--- Input ---
#####

/-- A launch record (spec/15 R332). -/
structure Rec where
  prog : BitVec 64
  plen : BitVec 32
  entry : BitVec 16
  ctx : BitVec 6
  segt : BitVec 64
  rout : BitVec 64
  rfirst : BitVec 12
  rcount : BitVec 13
  grid : BitVec 32
  gang : BitVec 2
  det : Bool
  split : Bool
  level : BitVec 2
  keyv : Bool
  key : BitVec 8
  banks : BitVec 7
  diemask : BitVec 4
  rint : Bool
  scratch : BitVec 25
  waitev : List (BitVec 12)
  setev : BitVec 12
  cea : BitVec 57
  params : List W64
  deriving DecidableEq, Repr

/-- A report (spec/17 R374). -/
structure Report where
  seq : W64
  cls : BitVec 8
  sub : BitVec 8
  kind : BitVec 2
  unit : BitVec 14
  ctx : BitVec 6
  addr : W64
  d0 : W64
  d1 : W64
  d2 : W64
  d3 : W64
  time : W64
  deriving DecidableEq, Repr

/-- The error or dispute a completion entry carries (spec/15 R346, R347). -/
structure ErrInfo where
  cls : BitVec 8
  kind : BitVec 2
  unit : BitVec 14
  addr : W64
  info : BitVec 16
  deriving DecidableEq, Repr

/-- A taken launch (spec/13 R295, R296; spec/14 R313-R322). `eligible` says that its launch events were found set, `victim` the task
asked to make way for it, `updated` that its true count has reached its predictor entry. -/
structure Launch where
  rcd : Rec
  die : Nat
  n : Nat
  splitS : Nat := 1
  refused : Bool := false
  green : Bool := false
  wasGreen : Bool := false
  pr : Nat := 0
  predDie : Nat := 0
  count : Option Nat := none
  shapeFault : Bool := false
  homeLost : Bool := false
  next : Nat := 0
  lastDie : Option Nat := none
  aged : Nat := 0
  err : Option ErrInfo := none
  dispute : Option ErrInfo := none
  fett : Nat := 0
  tailOf : Option Nat := none
  tail : Option Nat := none
  eligible : Bool := false
  victim : Option Nat := none
  updated : Bool := false
  done : Bool := false
  deriving DecidableEq, Repr

/-- A store held for a green task (spec/12 R262, spec/14 R318): an L-slot store with the number of its bundle, or the retained rows of
an epoch. -/
structure HeldStore where
  core : Nat
  tile : Option Nat := none
  rows : List HeldRow
  release : Bool := false
  src : Nat := 0
  no : Nat := 0
  deriving DecidableEq, Repr

/-- A task on its gang (spec/02 R25, R31; spec/13 R298, R303). `st` is the STATE code of spec/02 R32, `start` the count known at its
dispatch (R27, R29). `claimedBlocks`, `claimedBanks` and `claimedTiles` name what of its state newcomers have claimed (spec/13 R304, spec/07
R162); `laterErrs` and `laterReports` what a provisional task reports once it is confirmed (spec/14 R325); `issued` says that a core of its
gang has issued in the vc that the VCC counts (spec/02 R34, R38); `frees` the cores, bundles and
bases of its deferred `FREE`s (R323); `segs` the used entries of its segment table: source, length in words and bank (spec/04 R77); `verdict` a resolution that its die has received, `true` to confirm it, `false` to fettle it (spec/14 R316); `saved` holds the cores of a pre-empted task, and of a
halted one what is left of them while work of its matrix units goes on;
`ended` says that it was fettled. -/
structure Task where
  launch : Nat
  idx : Nat
  ctx : Nat
  hearth : Nat
  size : Nat
  first : Nat
  part : Nat
  qstart : Nat
  banks : Nat
  slot : Nat
  st : BitVec 3 := 0
  green : Bool := false
  gridn : BitVec 32 := 0
  start : BitVec 32 := 0
  vcc : Nat := 0
  segs : Tab (Nat × Nat × Nat) := []
  held : List HeldStore := []
  frees : List (Nat × Nat × Nat) := []
  saved : List Core := []
  aged : Nat := 0
  level : Nat := 0
  lost : Option (BitVec 8 × W64) := none
  claimedBlocks : List Nat := []
  claimedBanks : List (Nat × Nat) := []
  claimedTiles : List (Nat × Nat) := []
  error : Option ErrInfo := none
  laterErrs : List ErrInfo := []
  laterReports : List Report := []
  preempt : Bool := false
  issued : Bool := false
  yielded : Bool := false
  victim : Option Nat := none
  verdict : Option Bool := none
  seqNo : Nat := 0
  ended : Bool := false
  deriving DecidableEq, Repr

#####

--- Exercise brief ---
Copy exactly. Start at the line containing "issued : Bool := false" and continue through the last line of the records.

--- Response ---
  issued : Bool := false
  yielded : Bool := false
  victim : Option Nat := none
  verdict : Option Bool := none
  seqNo : Nat := 0
  ended : Bool := false
  deriving DecidableEq, Repr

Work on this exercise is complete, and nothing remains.